Oslo-based artists Ayatgali Tuleubek (Kazakhstan, 1985) and Tiago Bom (Portugal, 1986) have been appointed curators for the Central Asian Pavilion at the 2013 Venice Biennale.

For the fifth time, Central Asia will be represented at the Biennale by artists from Kazakhstan, Kyrgyzstan, Tajikistan and Uzbekistan, with the Academy of Fine Art/Oslo National Academy of the Arts as the commissioning institution and Hivos (Humanist Institute for Development Cooperation) as partner and main supporter. The project team includes commissioner Vanessa Ohlraun, Dean, and project leader Susanne M. Winterling, Professor of the Academy of Fine Art in Oslo.

The curators will unfold their concept of Winter – inspired by a poem from the influential 19th century Kazakh poet and thinker Abay Qunanbayuli – in the Central Asian Pavilion in Palazzo Malipiero with six artistic statements by eight selected artists. An important part of the programme is the cycle of film screenings, conferences and seminars that will take place in several cities in Central Asia and Oslo, from spring through to autumn 2013, as satellite projects, prior to and during the Biennale. The curators’ programme further includes a website platform for exchange and shared practice, as well as a publication accompanying the exhibition and satellite events.

Abay’s poem ‘Winter’(1888), though commonly read as a depiction of the natural phenomenon and a traditional lifestyle, will be reinterpreted through its elements as a series of metaphors for the current socio-political situations in Central Asia. The curatorial project Winter will stress the complexity of the region’s current context, by employing tools of a poetical and metaphorical language to achieve a deeper understanding of the regional situation, both from within, and in relation to, the rest of the world.
A much-needed light is intended to be shed on historical facts, motivations and desires, represented by the people that inhabit these specific spaces.

As a result of an open call by the curators for artists from Central Asia, the Pavilion will present works by the following:

Visual artists and scenographers Kamilla Kurmanbe-kova (1986) and Erlan Tuyakov (1985), from Kazakhstan. Both artists graduated from Kazakh National Academy of the Arts and will collaborate on an installation for the pavilion.

Ikuru Kuwajima (1984), originally from Japan, but based in Kazakhstan, works with photography and editorial projects focusing on Central Asia and the former Soviet Union.

Kyrgyzstan-raised multidisciplinary artist Aza Shade (1988) is based in London, where she graduated from Central Saint Martins with a BA in Graphics (Moving Image). Her work plays with dark humour and the absurd, based on dysfunctional childhood, mental disorders and poverty.

Anton Rodin (1988) and Sergey Chutkov (1984) both from Tajikistan, will work on a collaboration. Both artists have a background in linguistics and journalism.
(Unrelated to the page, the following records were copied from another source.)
/-- COUNT (R249): a beat of elements a turn, then the END beat; n0 counts the elements emitted. -/
def execCount (n : NodeHdr) (cnt base step : BitVec 32) (endc : BitVec 4) (s : State) : Out :=
  let w := Fmt.bits n.fmt
  runNode s (fun a s =>
    if a.n.mem.b0 then
      (if cnt.toNat ≤ a.n.mem.n0 then s.endStream a [] endc
       else match a.guardTok with
        | some .empty => s.nodeSt a .idle
        | g =>
          if !s.roomAll a then s.nodeSt a .blocked
          else
            let k := min (256 / w) (cnt.toNat - a.n.mem.n0)
            let d := ofLanes w ((upto a.n.mem.n0 k).map (countElem n.fmt base step))
            let off := g.any Offer.isFalse
            s.fire a ⟨[], true, if off then [] else [(0, dataBeat d)], 0, fun m => { m with n0 := m.n0 + k }⟩
              (if off then .guarded else .firing))
    else match s.activation a 0 with
      | some s => s.updMemOf a (fun m => { m with b0 := true, n0 := 0 })
      | none => s.nodeSt a .idle)

/-- The instruction is a SINK. -/
def isSink (i : Instr) : Bool := match i with | .sink .. => true | _ => false

/-- Every SINK of the current mantle has reported; a mantle with none never has (R356). -/
def Fen.sinksDone (x : Fen) : Bool :=
  match x.mantle with
  | none => false
  | some m => m.nodes.any (fun n => isSink n.ins) && m.nodes.all (fun n => !isSink n.ins || n.mem.b0)

/-- A SINK's report: the last one ends the phase (R356). -/
def State.sinkReport (s : State) (a : NodeAt) : State :=
  (s.updMemOf a (fun m => { m with b0 := true })).updFen a.f (fun x =>
    if x.choice.isNone && x.sinksDone then x.endPhase else x)

/-- SINK (R249): consumes beats; reports once it has consumed NDONE DONE beats; b0 once it has reported. -/
def execSink (_n : NodeHdr) (ndone : BitVec 16) (s : State) : Out :=
  runNode s (fun a s =>
    if !a.n.mem.b0 && !a.ending && decide (ndone.toNat ≤ a.n.mem.n0) then s.sinkReport a
    else dataTurn [0] [] (fun _ _ _ => ⟨[], true, [], 0, id⟩)
      (fun _ b => ⟨[], false, [], 0, fun m => if b.typ = 9 then { m with n0 := m.n0 + 1 } else m⟩) a s)

/-! ## The select register and the mantle switch (R356, R357) -/

/-- A token of lane x13, x14 or x15 reaches the select register. -/
def Fen.selectToken (x : Fen) (lane : Nat) (v : Bool) : Fen :=
  if lane = 13 then (if v then { x with select := some none } else x)
  else
    let y := if lane = 14 then { x with sel14 := x.sel14 ++ [v] } else { x with sel15 := x.sel15 ++ [v] }
    match y.sel14, y.sel15 with
    | p :: r, q :: t => { y with sel14 := r, sel15 := t, select := some (some (2 * b2n q + b2n p)) }
    | _, _ => y

/-- SELECT_TOKEN (R356): the first fen that holds an uncaptured token captures it. -/
def execSelectToken (s : State) : Out :=
  match findIx (fun x : Fen => x.live && x.term.isNone && !s.fenFrozen x && !x.selq.isEmpty) s.fens with
  | none => .next s
  | some (f, x) => match x.selq with
    | [] => .next s
    | (l, v) :: r => .next (s.updFen f (fun x => { x with selq := r }.selectToken l v))

/-- A memory node, in an A slot or a memory-port slot. -/
def isMemNode (opc : Nat) : Bool := decide (0x40 ≤ opc ∧ opc ≤ 0x47) || decide (0x6A ≤ opc ∧ opc ≤ 0x6D)

/-- An operand that a node does not ask for now: an MMA's C past the first firing of an output, a store's data in hand. -/
def Node.unasked (n : Node) (j : Nat) : Bool :=
  match n.ins with
  | .mma _ _ _ cin => j == 2 && !(cin && n.mem.n0 == 0)
  | .store h _ => j == 1 && decide ((if h.var = 1#4 then 16 else 4) ≤ n.mem.left1.length)
  | .stfe _ _ => j == 1 && decide (4 ≤ n.mem.left1.length)
  | _ => false

/-- Every operand of a firing is present, the guard token of a DATA firing among them (R219): the node is not IDLE (R40). -/
def State.operandsIn (s : State) (a : NodeAt) : Bool :=
  (upto 0 4).all (fun j => a.n.unasked j || s.offer a j != .empty) &&
  (a.guardTok != some .empty || (upto 0 4).any (fun j => (s.offer a j).isCtl))
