-- ==== Sys2Proof/Machine/MemNode.lean ====
section
/-! DEFINITION. The memory nodes (R250 to R257): load, store, ldfe, stfe, atom, ojoin, rdring, wrring. A firing of four
addresses performs one of them a turn, in address order. -/
namespace Sys2Proof.Machine

/-! ## Accesses of a node -/

/-- The retry of one of a node's accesses (R257, R328). -/
def State.nodeRetry (s : State) (rq : Req) : BitVec 32 × State :=
  (Osw.when (s.xl.retried.any (fun r => r.is rq)) Osw.xlateRetried,
   { s with xl := { s.xl with retried := s.xl.retried.filter (fun r => !r.is rq) } })

/-- SCOPE_CLAMPED of a node's scope (R45, R250). -/
def State.nodeClamp (s : State) (a : NodeAt) (scope : BitVec 3) : BitVec 32 := clampBit (s.effScope a.x scope.toNat).2

/-- Reads n bytes at a place. -/
def State.nodeRead (s : State) (a : NodeAt) (rq : Req) (sp : Space) (n : Nat) : Res (List Byte × BitVec 32) :=
  match sp with
  | .scratch t o => s.readAt rq (scratchPhys t o) o n
  | .global va => (s.xlateFor a.x rq .read va).bind (fun ph s => s.readAt rq ph va n)
  | _ => .ok (List.replicate n 0, 0) s

/-- Writes bytes at a place; poisoned data is written with poison (R197, R417). The full/empty bits stay (R22). -/
def State.nodeWrite (s : State) (a : NodeAt) (rq : Req) (sp : Space) (bs : List Byte) (bad : Bool) : Res Unit :=
  match sp with
  | .scratch t o =>
    let ph := scratchPhys t o
    if s.reserved rq ph.key bs.length then .wait s
    else (s.charge rq ph bs.length).bind (fun _ s =>
      .ok () (let s := s.landWrite ph bs; if bad then s.markPoison ph bs.length else s))
  | .global va =>
    (s.xlateFor a.x rq .write va).bind (fun ph s =>
      (s.writeAt rq ph va bs).bind (fun _ s => .ok () (if bad then s.markPoison ph bs.length else s)))
  | _ => .ok () s

/-- One read-modify-write at a place. -/
def State.nodeRmw (s : State) (a : NodeAt) (rq : Req) (sp : Space) (n : Nat) (g : List Byte → List Byte × BitVec 32) :
    Res (List Byte × BitVec 32) :=
  match sp with
  | .scratch t o => s.rmwAt rq (scratchPhys t o) o n g
  | .global va => (s.xlateFor a.x rq .rmw va).bind (fun ph s => s.rmwAt rq ph va n g)
  | _ => .ok (List.replicate n 0, 0) s

/-! ## Firings and the reorder window (R250, R251, R325 to R328) -/

/-- The order token of a firing, when OUT1 is connected. -/
def NodeAt.orderTok (a : NodeAt) : List (Nat × Beat) := if a.hasOut 1 then [(1, reedTok true)] else []

/-- A beat put out for an element, with its tag and its poison. -/
def NodeMem.mark (m : NodeMem) (b : Beat) : Beat := { b with tag := m.tag, poison := b.poison || m.bad }

/-- The four addresses of a beat. -/
def addrsOf (d : BitVec 256) : List (BitVec 64) := asWords (toLanes 64 d)

/-- The requester of an element. -/
def NodeAt.elReq (a : NodeAt) (e : WinEl) : Req := { a.req e.elem with cmd := e.cmd }

/-- The elements of a new firing, after `n` firings: one for each address, or for a 32-byte access two, one for each granule
(R291). `data` gives the operand at an address's place and offset, with its poison, `cmp` the value to compare. -/
def winEls (beat : Bool) (n : Nat) (tag : Option (BitVec 16)) (bad : Bool) (data : Nat → Nat → List Byte × Bool)
    (cmp : Nat → List Byte) (addrs : List (BitVec 64)) : List WinEl :=
  let offs := if beat then [0, 16] else [0]
  (addrs.zipIdx).flatMap (fun p => offs.map (fun o =>
    ⟨p.1, o, n + 1, p.2, p.2 + 1 == addrs.length && o + 16 == (if beat then 32 else 16), (data p.2 o).1, cmp p.2,
     bad || (data p.2 o).2, tag, 0, none, none⟩))

/-- What the form of a memory node's accesses says: bytes in an access, bytes in a piece of it, whether it acts on a full/empty
bit, whether a later access may be issued while an earlier one is being translated (R325: reads; a write stream issues in
order, R321), the access itself, and what its delivery does to the node's memory. -/
structure MemForm where
  size  : Nat
  piece : Nat
  fe    : Bool
  ahead : Bool
  /-- each firing ends with an order token (R251) -/
  toks  : Bool := true
  /-- an address of no space goes to `act`; else it is a node trap (R20, R250) -/
  stray : Bool := false
  act   : NodeAt → WinEl → Space → State → Res (List Byte × BitVec 32)
  put   : WinEl → List Byte → NodeMem → NodeMem

/-- Where an element's piece lies. -/
def NodeAt.place (a : NodeAt) (e : WinEl) : Space := a.x.space a.n.tile (e.addr.toNat + e.off)

/-- The address at which an access to a place meets marks. -/
def Space.va : Space → Nat
  | .scratch _ o => o
  | .global va => va
  | _ => 0

/-- Reads n bytes for an element: where its translation has led, if it was issued before (R326). -/
def State.elRead (s : State) (a : NodeAt) (e : WinEl) (sp : Space) (n : Nat) : Res (List Byte × BitVec 32) :=
  match e.home with
  | some ph => s.readAt (a.elReq e) ph sp.va n
  | none => s.nodeRead a (a.elReq e) sp n

/-- Where a read of an element goes. -/
def State.elHome (s : State) (a : NodeAt) (e : WinEl) : Res Phys :=
  match e.home with
  | some ph => .ok ph s
  | none => match a.place e with
    | .scratch t o => .ok (scratchPhys t o) s
    | .global va => s.xlateFor a.x (a.elReq e) .read va
    | _ => s.meetFault a.x.asid (a.elReq e) ⟨e.addr.toNat, .read, 0, 0⟩

/-- Two pieces touch a common byte. -/
def WinEl.meets (n : Nat) (e d : WinEl) : Bool :=
  decide (e.addr.toNat + e.off < d.addr.toNat + d.off + n) && decide (d.addr.toNat + d.off < e.addr.toNat + e.off + n)

/-- The oldest element is delivered, its status counted; with the firing's last its order token leaves. -/
def State.elDone (s : State) (a : NodeAt) (form : MemForm) (e : WinEl) (d : List Byte × BitVec 32) : State :=
  let t := s.nodeRetry (a.elReq e)
  ((((t.2.nodeStatus a (d.2 ||| t.1)).updMemOf a (fun m =>
      let m := form.put e d.1 { m with tag := e.tag, bad := m.bad || e.bad }
      { m with win := m.win.drop 1, bad := m.bad && !m.pack0.isEmpty,
               owe := m.owe ++ (if e.fin && form.toks then a.orderTok else []) }))).nodeSt a .firing).drainOwe a 8

/-- Data that was read before its turn is delivered (`State.deliver`). -/
def State.elHeld (s : State) (a : NodeAt) (form : MemForm) (e : WinEl) (d : List Byte × BitVec 32) : State :=
  let q := s.deliver (a.elReq e) e.home (a.place e).va d
  q.2.elDone a form e q.1

/-- The first element behind others that can be issued is, and its data is held (R325): whether one was, and the state, in which
the others have asked for their translations. A read that leaves the module is made in its turn (log entry 164). -/
def State.issueAhead (s : State) (a : NodeAt) (form : MemForm) : List WinEl → List WinEl → Bool × State
  | _, [] => (false, s)
  | past, e :: r =>
    let later := fun (s : State) => s.issueAhead a form (past ++ [e]) r
    if e.got.isSome || past.any (fun d => d.got.isNone && d.meets form.piece e) || e.addr.toNat % form.size ≠ 0 then later s
    else if a.place e = .badTile ∨ (a.place e = .none ∧ form.stray = false) then later s
    else match s.elHome a e with
      | .wait s => later s
      | .fault _ s => (true, s.terminate a.f 1 0)
      | .ok ph s =>
        let put : (WinEl → WinEl) → State → State := fun g s => s.updMemOf a (fun m => { m with win := updNth m.win past.length g })
        let s := put (fun e => { e with home := some ph }) s
        if ph.typ.leaves then later s
        else match form.act a { e with home := some ph } (a.place e) s with
        | .wait s => later s
        | .fault _ s => (true, s.terminate a.f 1 0)
        | .ok d s => (true, put (fun e => { e with got := some d }) s)
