/-- gath (R271): its accesses are the elements of its window, an address of no space being a translation fault (R20). -/
def execGath (n : NodeHdr) (scope : BitVec 3) (_tid : BitVec 12) (icrd : Bool) (s : State) : Out :=
  let z := Fmt.esize n.fmt
  let form : MemForm :=
    { size := z
      piece := z
      fe := false
      ahead := true
      act := fun a e sp s => match sp with
        | .none => s.meetFault a.x.asid (a.elReq e) ⟨e.addr.toNat, .read, 0, 0⟩
        | sp => s.elRead a e sp z
      put := fun e bs m => m.emitOn 0 64 [entry (entCrd e.note.toNat) (leNat bs)] }
  itemNode false [0] (fun a s =>
    let t := (a.n.tens[0]?).getD 0
    memTurn { form with toks := false, stray := true } .read (fun a s =>
      match s.item a 0 with
      | .empty | .ent _ => s.nodeSt a .idle
      | .load b =>
        let drops := !Tensor.zpad t && (noHoles b).any (fun e => decide (Tensor.dim t 0 ≤ gathRef icrd e))
        s.takeData a 0 (s.nodeClamp a scope ||| Osw.when drops Osw.truncated) (fun m =>
          { m with win := m.win ++ gathEls t icrd m b, n3 := m.n3 + 1 })
      | .ctl b =>
        if !a.n.mem.win.isEmpty then s
        else s.takeCtl a [0] 0 (fun m =>
          let m := m.ctlOn [0] 64 hole b
          if b.typ = 9 then { m with owe := m.owe ++ a.orderTok } else m)) a s) s

/-- One write of scat to an element, where the tensor has it; `next` gives the places of the entries behind the one in hand. -/
def State.scatWrite (s : State) (a : NodeAt) (t : Tensor) (ix : List Nat) (z v : Nat) (bad : Bool) (next : Nat → Nat → List Nat)
    (done : BitVec 32 → State → State) : State :=
  let rq := a.req a.entryIx
  if !Tensor.inside t ix then done Osw.truncated s
  else s.elemAccess a rq .write (Tensor.addr t ix) z ((a.n.mem.left0.drop 1).zipIdx.map (fun p =>
      (a.entryIx + 1 + p.2, Tensor.addr t (next (p.2 + 1) (entCrd p.1.toNat)))))
    (fun sp s => s.nodeWrite a rq sp (toLE z v) bad) (fun _ w s => done w s)

/-- scat (R272): pos in n0, f or r in n1; n2 is 1 once the coordinate of the entry in hand is written. -/
def execScat (n : NodeHdr) (scope : BitVec 3) (_tv _tc _tp : BitVec 12) (lvl : BitVec 3) (s : State) : Out :=
  let z := Fmt.esize n.fmt
  itemNode false [0] (fun a s =>
    let m := a.n.mem
    let tv := (a.n.tens[0]?).getD 0; let tc := (a.n.tens[1]?).getD 0; let tp := (a.n.tens[2]?).getD 0
    if n.var = 0#4 && !m.begun then
      s.scatWrite a tp [0] 4 0 false (fun _ _ => [0]) (fun w s => s.work a (w ||| s.nodeClamp a scope) (fun m => { m with begun := true }))
    else match s.item a 0 with
      | .empty => s.nodeSt a .idle
      | .load b => s.takePort a b scope
      | .ent e =>
        if n.var = 0#4 then
          (if m.n2 = 0 then s.scatWrite a tc [m.n0] 4 (entCrd e) m.bad (fun k _ => [m.n0 + k]) (fun w s => s.work a w (fun m => { m with n2 := 1 }))
           else s.scatWrite a tv [m.n0] z (entVal n.fmt e) m.bad (fun k _ => [m.n0 + k]) (fun w s => s.work a w (fun m => { m.portPop with n0 := m.n0 + 1 })))
        else s.scatWrite a tv [entCrd e, m.n1] z (entVal n.fmt e) m.bad (fun _ c => [c, m.n1]) (fun w s => s.work a w NodeMem.portPop)
      | .ctl b =>
        if endsAt lvl.toNat b && b.typ != 9 then
          (if n.var = 0#4 then s.scatWrite a tp [m.n1 + 1] 4 m.n0 false (fun _ _ => [0]) (fun w s =>
             s.takeCtl a [0] (w ||| s.nodeClamp a scope) (fun m => { m with n1 := m.n1 + 1 }))
           else s.takeCtl a [0] 0 (fun m => { m with n1 := m.n1 + 1 }))
        else s.takeCtl a [0] 0 (fun m => if b.typ = 9 then { m with owe := m.owe ++ a.orderTok } else m)) s

end Sys2Proof.Machine
end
Saodat Ismailova (1981) from Uzbekistan studied filmmaking at Tashkent State Art Institute before joining the cinema department of Fabrica, a communication research centre in Italy. Ismailova is interested in the crossover of fiction and documentary observation, with a special focus on sound and cinematic experimentation.

Vyacheslav Akhunov (1948) from Uzbekistan is one of the most distinguished artists in Central Asia today. As an artist, writer and philosopher his work comprises abstract paintings, installation, performance and video art as well as numerous essays and novels. His recent exhibitions include participation in documenta 13 (2012), the Beirut Art Center (2012) and the New Museum, New York (2011).

The project team of the Central Asian Pavilion will further include Venice coordinator Andris Brinkmanis and Central Asia coordinator Yekaterina Serebryanaya.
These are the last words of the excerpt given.